The story line, if you can find it, seems to go like this: Beautiful young convent-raised Vanessa (Olivia Pascal) learns her last living relative has died and bequeathed to her a lucrative chain of bordellos in Hong Kong, as well as a sizable piece of land. She heads East and immediately befriends a group of wealthy and idle Europeans, including a young but savvy bisexual, Jackie (Uschi Zech), Jackie's promiscuous sister and the sister's elegant but sinister husband, Major Cooper. The latter is played by the respected Anton Diffring, a German star of such substantial works as "The Blue Max" and Truffaut's "Fahrenheit 451"; he must have had to count to zehn many times here to keep his cool.

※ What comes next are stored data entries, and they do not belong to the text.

-- ==== Sys2Proof/Machine/Status.lean ====
section
/-! DEFINITION. STATUS_REFRESH: the RO fields of Tables 6.13, 7.7, 8.6, 8.7, 9.4, 10.7, 11.7, 12.3, 12.4, 13.6, 14.11, 14.12, 15.9 and 16.7 and
the lifetime values of Tables 15.6 and 15.7 (R215, R398, R403). -/

namespace Sys2Proof.Machine

/-- A level in dB of a factor: −144.0 at 0 and below. -/
def floorDb (x : Rat) : Rat := if x ≤ 0 then -144 else max (-144) (gainDb x)

/-! ### The RO fields, by class and table -/

/-- Table 6.13. How a path skew that is no whole number of µs becomes the u32 of `skew_us` is not stated: it is rounded as R444 rounds a reading, by
the model's choice (notes/assumptions/59.md). -/
def netFieldsNow (s : State) : List (Nat × Word) :=
  let p := s.ptp
  (List.range 3).map (fun i => (netStat (0x10 * i + 0xA), word (s.port i).state)) ++
  [(netStat 0x030, word p.state.code), (netStat 0x031, word p.port), (netStat 0x032, f32Of p.offset),
   (netStat 0x033, f32Of (if p.port < 2 then (s.port p.port).pathDelay else 0)), (netStat 0x034, f32Of p.freq),
   (netStat 0x035, word (p.gm / 0x100000000)), (netStat 0x036, word p.gm)] ++
  (List.range 32).flatMap fun i =>
    let t := s.stream i
    [(streamStat i 0, word t.state.code), (streamStat i 0xD, wordU (skewNow s t)), (streamStat i 0xE, word (bit t.arrival 0)),
     (streamStat i 0xF, word (marginNow s t))]

/-- Tables 7.7 and 8.7. -/
def mediaFieldsNow (s : State) : List (Nat × Word) :=
  let m := s.media
  let load := dspLoad s.cfg.active
  [(devStat 0x200, word m.state.code), (devStat 0x201, word m.source), (devStat 0x202, f32Of m.steer), (devStat 0x203, f32Of m.err),
   (devStat 0x204, word (if m.state = .holdover then m.holdoverUs / second else 0))] ++
  (List.range 4).flatMap (fun x =>
    let t := s.tdm x
    [(devStat (0x210 + 8 * x), word t.state.code), (devStat (0x211 + 8 * x), f32Of t.rate), (devStat (0x216 + 8 * x), f32Of (t.err / 512))]) ++
  [(devStat 0x300, word load), (devStat 0x301, word dspCapacity), (devStat 0x302, f32Of (100 * load / dspCapacity)),
   (devStat 0x303, word s.cfg.xfadeMax)]

/-- Table 12.4. -/
def stageFieldsNow (s : State) : List (Nat × Word) :=
  (List.range 4).flatMap (fun d =>
    let q := s.dsd d
    [(devStat (0x400 + 4 * d), f32Of q.zoneC), (devStat (0x401 + 4 * d), word (bit q.onDie 0)), (devStat (0x402 + 4 * d), f32Of q.sDb)]) ++
  [(devStat 0x410, word s.misc.muteState)]

/-- Why a configured pair does not share (Table 14.11). -/
def shareBlocked (s : State) : Nat :=
  let t := s.twin
  if !s.cfgShared then 0
  else bit (t.paired && !(t.levelOk && t.partnerLevel == s.keeper.fwLevel)) 0 + bit (t.paused || t.partnerPaused) 1
    + bit (t.paired && (t.partnerMode != 2 || t.partnerDigest != digest s.cfg.whole)) 2 + bit (!t.link) 3 + bit (!(t.paired && t.partnerPaired)) 4

/-- A kind of beacon has arrived from the partner within its time, in µs (R369). -/
def seenNow (s : State) (seen : Bool) (at_ us : Nat) : Bool := seen && decide (s.keeper.counterUs ≤ at_ + us)

/-- Table 14.11. -/
def twinFieldsNow (s : State) : List (Nat × Word) :=
  let t := s.twin
  [(devStat 0x600, word (effMode s)), (devStat 0x601, word t.role.code), (devStat 0x602, word (bit t.link 0)),
   (devStat 0x603, word (bit (seenNow s t.peerSeen t.peerAt 5000) 0 + bit (seenNow s t.netSeen t.netAt 300000) 1)), (devStat 0x604, word t.partnerSerial),
   (devStat 0x605, word (t.partnerSerial / 0x100000000)), (devStat 0x606, f32Of t.offset), (devStat 0x607, word t.epoch),
   (devStat 0x608, word (digest s.cfg.whole)), (devStat 0x609, word t.partnerDigest), (devStat 0x60A, word (shareBlocked s)),
   (devStat 0x60F, word s.keeper.fwLevel)]

/-- `service_flags` (Table 15.9). -/
def serviceFlags (s : State) : Nat :=
  (List.range 8).foldl (fun n q => n + bit (s.store.age.any fun a => a.1 == q + 1 && a.2.2.flag) q) 0
    + bit (decide (64 ≤ s.store.log.retired.length + s.store.lifeRegion.retired.length)) 8

/-- The highest erase count of any sector (Table 15.9): those of the record regions, and those of the banks, which are erased whole. -/
def eraseMax (st : Store) : Nat := ((st.log.erases ++ st.lifeRegion.erases).map (·.2)).foldl max (st.bankErases.foldl max 0)

/-- Table 15.9, class 0x80, and Table 16.7. The Keeper's load is an open value. -/
def storeFieldsNow (load : Rat) (s : State) : List (Nat × Word) :=
  let st := s.store
  [(devStat 0x700, f32Of load), (devStat 0x701, word (s.log.nextSeq - 1)), (devStat 0x702, word s.log.flushedSeq),
   (devStat 0x703, word s.log.buffer.length), (devStat 0x706, word (st.log.retired.length + st.lifeRegion.retired.length)),
   (devStat 0x707, word (eraseMax st)), (devStat 0x708, word st.snapAge),
   (devStat 0x709, word st.flashMb), (devStat 0x70A, word (bit st.factoryValid 0)), (devStat 0x70B, word (serviceFlags s))] ++
  (List.range 4).flatMap (fun d =>
    [(devStat (0xA00 + 4 * d), f32Of (st.ageOf 5 d).last), (devStat (0xA01 + 4 * d), f32Of (st.ageOf 6 d).last),
     (devStat (0xA02 + 4 * d), f32Of (st.ageOf 7 d).last)]) ++
  [(devStat 0xA10, f32Of (st.ageOf 8 0).last), (devStat 0xB41, word (bit (unlocked s.cfg.active) 0)),
   (devStat 0xB42, word (running s).length)]

/-- The extra cost of a crossfade that runs (Table 8.5): 64, and the old set's biquad sections and FIR taps. That it is the old set is the
model's choice (R214, log entry 59). -/
def xfadeCost (x : XFade) : Nat :=
  64 + 40 * (leAt x.inBq 2 2 + leAt x.drvBq 2 2) + (if x.firOn then 8 * leAt x.fir 2 2 else 0)

/-- Tables 8.6 and 9.4 for a channel. -/
def dspFieldsNow (c : Nat) (s : State) : List (Nat × Word) :=
  let h := s.chan c
  let d := h.dsp
  let m := h.model
  let vr := (s.rail (rcOf c)).vRail
  [(chanStat c 0x000, word (modeOf d.ahead)), (chanStat c 0x001, word (lookOf d.ahead)), (chanStat c 0x002, word d.steerNow),
   (chanStat c 0x003, f32Of (floorDb d.grMin)), (chanStat c 0x009, f32Of (if vr ≤ 0 then -144 else floorDb (d.peakY / vr))),
   (chanStat c 0x00A, f32Of (mIdxOf s c)), (chanStat c 0x00B, word (chanCost s.cfg.active c + (match d.xf with | some x => xfadeCost x | none => 0))),
   (chanStat c 0x040, f32Of m.tv), (chanStat c 0x041, f32Of m.tm), (chanStat c 0x042, f32Of (if m.reConv && !m.reStale then m.reMeas else 0)),
   (chanStat c 0x043, f32Of m.re25), (chanStat c 0x044, f32Of m.bl0), (chanStat c 0x045, f32Of m.fs), (chanStat c 0x046, f32Of m.qms),
   (chanStat c 0x047, word (modelFlags s c)), (chanStat c 0x048, f32Of m.xPeak), (chanStat c 0x049, f32Of m.rThDb),
   (chanStat c 0x04A, f32Of (floorDb m.rExcMin)), (chanStat c 0x04B, word m.seed)]

/-- `off_hold` (Table 10.7). -/
def offHold (s : State) (c : Nat) : Nat :=
  if (s.chan c).fsm.state = .off ∨ !(latchesOn s.pwm c).isEmpty then
    match holdFor s c with | .open => 0 | .high => 3 | _ => 1
  else 2

/-- I_lim as a percentage of full scale (R259) and V_drop (R261). -/
def iLimPct (s : State) (c : Nat) : Rat :=
  min (f32Val (cycWord s c 0x14)) ((s.chan c).loop.ilim.getD (f32Val (cycWord s c 0x14)))
def ronOf (s : State) (c : Nat) : Rat := (s.chan c).loop.ron.getD (Config.factoryRon (s.keeper.strapDrv / 2 ^ dsdOf c % 2 == 1))
def vDrop (s : State) (c : Nat) : Rat := clampRat (3/10) 3 (3/2 * (iLimPct s c / 100 * iFull c) * ronOf s c)

/-- The dead times that a status field shows (Tables 10.7 and 11.7): in force while switching, else those of the next release. -/
def deadShown (s : State) (c : Nat) : List Nat := if (s.chan c).fsm.state.switching then (s.chan c).loop.dead else startDead s c

/-- Table 10.7 for a channel, with f0_eff of R250. -/
def loopFieldsNow (c : Nat) (s : State) : List (Nat × Word) :=
  let h := s.chan c
  [(chanStat c 0x080, word h.fsm.state.code), (chanStat c 0x081, word (offHold s c))] ++
  (if isL c then [] else
    [(chanStat c 0x086, f32Of (iLimPct s c)), (chanStat c 0x087, f32Of (vDrop s c)), (chanStat c 0x08D, word (senseFlags h.fsm)),
     (chanStat c 0x082, f32Of (f0Eff s c)), (chanStat c 0x083, f32Of h.loop.fswIdle),
     (chanStat c 0x084, (dtWords c (deadShown s c)).getD 0 0), (chanStat c 0x08B, word (alignOf s c)), (chanStat c 0x08C, f32Of h.loop.tauNs)])

/-- Table 11.7 for an L-channel. -/
def pwmFieldsNow (c : Nat) (s : State) : List (Nat × Word) :=
  if !isL c then [] else
    let g := s.pwmCh (lOf c)
    let dt := dtWords c (deadShown s c)
    let trips := (List.range 4).foldl (fun n i => n + bit (s.enabled c && (latchesOn s.pwm c).any (·.1 == i)) i) 0
    [(chanStat c 0x0C0, word (lMode s (lOf c))), (chanStat c 0x0C1, word s.pwm.period)] ++
    (List.range 4).map (fun i => (chanStat c (0x0C2 + i), f32Of (g.fc.getD i 0))) ++
    [(chanStat c 0x0C6, word (permOf g.act 0 + 16 * permOf g.act 1)), (chanStat c 0x0C7, dt.getD 0 0), (chanStat c 0x0C8, dt.getD 1 0),
     (chanStat c 0x0C9, f32Of (s.chan c).loop.tauNs), (chanStat c 0x0CF, word trips)]

/-- `relay_state` (Table 12.3). -/
def relayState (s : State) (c : Nat) : Nat :=
  let f := (s.chan c).fsm
  if !s.flag 0x10 c 0x16 then 2 else if f.relayOn != f.relayWant then 3 else bit f.relayOn 0

/-- `twin_state` (Table 14.12). -/
def twinState (s : State) (c : Nat) : Nat :=
  let h := s.chan c
  if !twinned s then 0 else if h.share.joinReq then 4
  else if armed s c then (if h.share.partnerDrives && s.twin.effShared then 2 else 1) else 3

/-- RMS of Δ over the last 100 ms in percent of full scale. -/
def deltaPct (c : Nat) (h : Share) : Rat := if h.deltaN = 0 then 0 else 100 * sqrtR (h.deltaSq / h.deltaN) / iFull c

/-- `dt_need_ns` (Table 15.9): the highest need of the channel's edges (notes/assumptions/50.md). -/
def dtNeed (s : State) (c : Nat) : Rat := (List.range 12).foldl (fun m e => max m (s.store.ageOf 2 (c + 256 * e)).last) 0

/-- Tables 12.3, 14.12 and 15.9 for a channel. -/
def faultFieldsNow (c : Nat) (s : State) : List (Nat × Word) :=
  let h := s.chan c
  let f := h.fsm
  let a := s.store.ageOf 3 c
  let cr := if a.capBase = 0 then 0 else median a.caps / a.capBase
  [(chanStat c 0x100, word f.code), (chanStat c 0x101, f32Of f.diagR), (chanStat c 0x102, word f.diagPassed.toNat),
   (chanStat c 0x103, word (relayState s c)), (chanStat c 0x108, word (bit f.voltageOnly 0)), (chanStat c 0x109, word (bit f.openLoad 0)),
   (chanStat c 0x140, word (twinState s c)), (chanStat c 0x141, f32Of (deltaPct c h.share)), (chanStat c 0x142, f32Of h.share.integral),
   (chanStat c 0x1C0, f32Of (s.store.ageOf 1 c).last), (chanStat c 0x1C1, f32Of (dtNeed s c)), (chanStat c 0x1C2, f32Of a.last),
   (chanStat c 0x1C3, f32Of cr), (chanStat c 0x1C4, f32Of (if a.last = 0 ∨ cr = 0 then 0 else 1 / (a.last * a.last * cr)))]

/-- `phase_flags` (Table 13.6). -/
def phaseFlags (q : Rail) : Nat := bit q.aOpen 0 + bit q.aSense 1 + bit q.bOpen 2 + bit q.bSense 3

/-- Table 13.6 without the telemetry, and `esr_ratio`. -/
def railFieldsNow (r : Nat) (s : State) : List (Nat × Word) :=
  let q := s.rail r
  [(railStat r 0x000, word q.state.code), (railStat r 0x001, word q.mode), (railStat r 0x002, word q.code), (railStat r 0x003, word s.misc.rselRail),
   (railStat r 0x004, word (cEffRail s r)), (railStat r 0x005, word q.row), (railStat r 0x006, f32Of q.ref), (railStat r 0x00F, f32Of (rcTemp s r q)),
   (railStat r 0x015, word (phaseFlags q)), (railStat r 0x016, f32Of q.lA), (railStat r 0x017, f32Of q.lB), (railStat r 0x018, f32Of q.limShown),
   (railStat r 0x01B, word q.sync), (railStat r 0x01C, word q.attempts), (railStat r 0x01D, word (bit q.onZone 0)),
   (railStat r 0x0A0, f32Of (s.store.ageOf 4 r).last)]

/-- Put a list of fields. -/
def putAll (l : List (Nat × Word)) (s : State) : State := l.foldl (fun s p => s.put p.1 p.2) s

/-- Every RO field is refreshed. -/
def putStatus (s : State) : State :=
  let d := s.drawRat
  let s1 := putAll (netFieldsNow s ++ mediaFieldsNow s ++ stageFieldsNow s ++ twinFieldsNow s ++ storeFieldsNow d.1 s) d.2
  let s2 := forUnits 208 (fun c t => putAll (dspFieldsNow c s ++ loopFieldsNow c s ++ pwmFieldsNow c s ++ faultFieldsNow c s) t) s1
  forUnits 12 (fun r t => putAll (railFieldsNow r s) t) s2

/-! ### Histograms and seconds (R398) -/

/-- The 100 ms samples of a channel in RUN (Table 15.7). -/
def runSamples (c : Nat) (s : State) : State :=
  let h := s.chan c
  if h.fsm.state = .run then
    let vr := (s.rail (rcOf c)).vRail
    let peak := if vr ≤ 0 then -144 else floorDb (h.dsp.peakY / vr)
    let s1 := histogram (chanStat c 0x220) ((peak + 64) / 2) s
    let s2 := histogram (chanStat c 0x240) (20 * (h.model.xPeak / s.ratv 0x10 c 9)) s1
    histogram (chanStat c 0x260) (-(floorDb h.dsp.grMin)) s2
  else s

/-- The extremes of the last 100 ms start again. -/
def clearTenth (h : Chan) : Chan :=
  { h with
    dsp := { h.dsp with grMin := 1, peakY := 0 }
    model := { h.model with xPeak := 0, rExcMin := 1 }
    share := { h.share with deltaSq := 0, deltaN := 0 } }

/-- `n` seconds are counted where a condition holds. -/
def lifeIf (b : Bool) (id : Nat) (s : State) : State := if b then s.life id 1 else s

/-- One second of a channel (Tables 15.6 and 15.7). -/
def chanSecond (c : Nat) (s : State) : State :=
  let h := s.chan c
  let s1 := lifeIf (h.fsm.state == .run) (chanStat c 0x180) s
  let s2 := lifeIf h.fsm.state.switching (chanStat c 0x181) s1
  let s3 := lifeIf h.model.xmaxSec (chanStat c 0x18A) s2
  let s4 := lifeIf h.model.coilSec (chanStat c 0x18B) s3
  let s5 := if s.enabled c then histogram (chanStat c 0x200) ((h.model.tv + 20) / 10) s4 else s4
  s5.modModel c fun m => { m with xmaxSec := false, coilSec := false }

/-- One second of the device: its lifetime seconds, the fold-back seconds, the snapshot's age, and the skews that no longer last. -/
def deviceSecond (s : State) : State :=
  let standby := s.keeper.dev == .standby
  let s1 := lifeIf (s.keeper.dev == .run) (devStat 0x802) (lifeIf standby (devStat 0x803) (lifeIf (!standby) (devStat 0x801) s))
  let s2 := forUnits 4 (fun d s => if (s.dsd d).sDb < 0 then s.count (devStat (0x403 + 4 * d)) 1 else s) s1
  let s3 := forUnits 208 chanSecond s2
  { s3 with
    store := { s3.store with snapAge := s3.store.snapAge + 1 }
    streams := s3.streams.map fun t => { t with skewRaised := t.skewRaised && decide (1000 < skewNow s t) } }

/-- The trim of an S-channel in MUTED runs, and is measured every 100 ms (R252, R275). -/
def trimMuted (c : Nat) (s : State) : State := if (s.chan c).fsm.state = .muted ∧ !isL c then trimLoop c s else s

/-- The 100 ms values begin anew. -/
def clearTenths (s : State) : State := { s with chans := s.chans.map clearTenth }
/-- What a second brings once it has passed. -/
def secondPasses (s : State) : State :=
  if s.misc.lifeAt ≤ s.keeper.counterUs then deviceSecond { s with misc := { s.misc with lifeAt := s.keeper.counterUs + second } } else s

/-- A refresh (R215, R403): the fields, the 100 ms samples, and what a second brings once it has passed. -/
def refresh (s : State) : State :=
  secondPasses (clearTenths (forUnits 208 runSamples (putStatus (forUnits 208 trimMuted s))))

def execStatusRefresh (s : State) : Out State := if keeperFree s then .next (refresh s) else .next s

end Sys2Proof.Machine
end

There's also a handsome blond guy, Adrian (Gunter Clemens), who runs a vineyard on the land Vanessa stands to take over, and is ready to fight her (and practically rape her) for it. That is, until, within about 5 minutes of screen time, he falls in love with her. Then there's a weirdo prince (played by a huge-eyed look-alike for the late American actor Edward Albert) who brags, "At a distance, I can copulate with a woman without anyone even noticing." Okay, but where's the fun in that?
But all plot is secondary to the nudity and sex. The tall, lovely 20-year-old Pascal, while no actress, knows how to be naked, as do many of the other actresses and extras (the men remain coyly unexposed). And "Vanessa" has something else that really tells you we're in the '70s: pubic hair.
A mildly troubling, politically correct note: While the film is set and shot in Hong Kong, no Asians, except for some dialogue-less extras, appear. And the few Asian characters with lines are played, with little attempt at makeup, by Europeans. Perhaps the German crew's having to deal with non-German-speaking actors would have caused the unforgivable: a production slowdown.
"Vanessa" is another fine DVD from erotica excavators Severin Films. The movie, shot in Playboy pastels of the 1970s, has been nicely restored and is presented in 1.78:1 widescreen. The sudden cutaways from scenes that don't seem finished is not the fault of the print: that's the way the film was edited.
The sound is Dolby Digital mono, but no amount of techno-futzing around can overcome the awfulness of dubbed dialogue; removing the original German speech also meant removing the natural ambient sound, which leaves us with that annoying hollowness.
The disc's extras are worthwhile. There's an original English-language trailer that makes the film actually look good, and gives away a good deal of the nudity. A half-hour-long 2007 joint interview with director Hubert Frank and cinematographer Franz X. Lederle is more interesting than anything in the movie itself would lead you to expect. And a 15-minute behind-the-scenes featurette offers soundless raw footage of scenes being shot (apparently, decades before DVD extras would become de rigueur, someone thought it would be a good idea to film the cameramen filming the movie). The footage is chiefly of the nude scenes and provides some closeups you won't see in the finished film.
The main menu features a still shot of starlet Olivia Pascal, as well as some quadrants with live-action nudity. The 15 chapter selection screens have still shots to help you locate favorite frolicsome moments.
Hardly a good movie, 1977's "Vanessa" is nevertheless watchable both as an artifact of post-"Emmanuelle" erotica and for the copious skin on display. Olivia Pascal, a Jessica Biel-ish beauty, says little but gets her message across just fine. The extras are solid and this disc would rank as "recommended" if only the film made a bit more sense.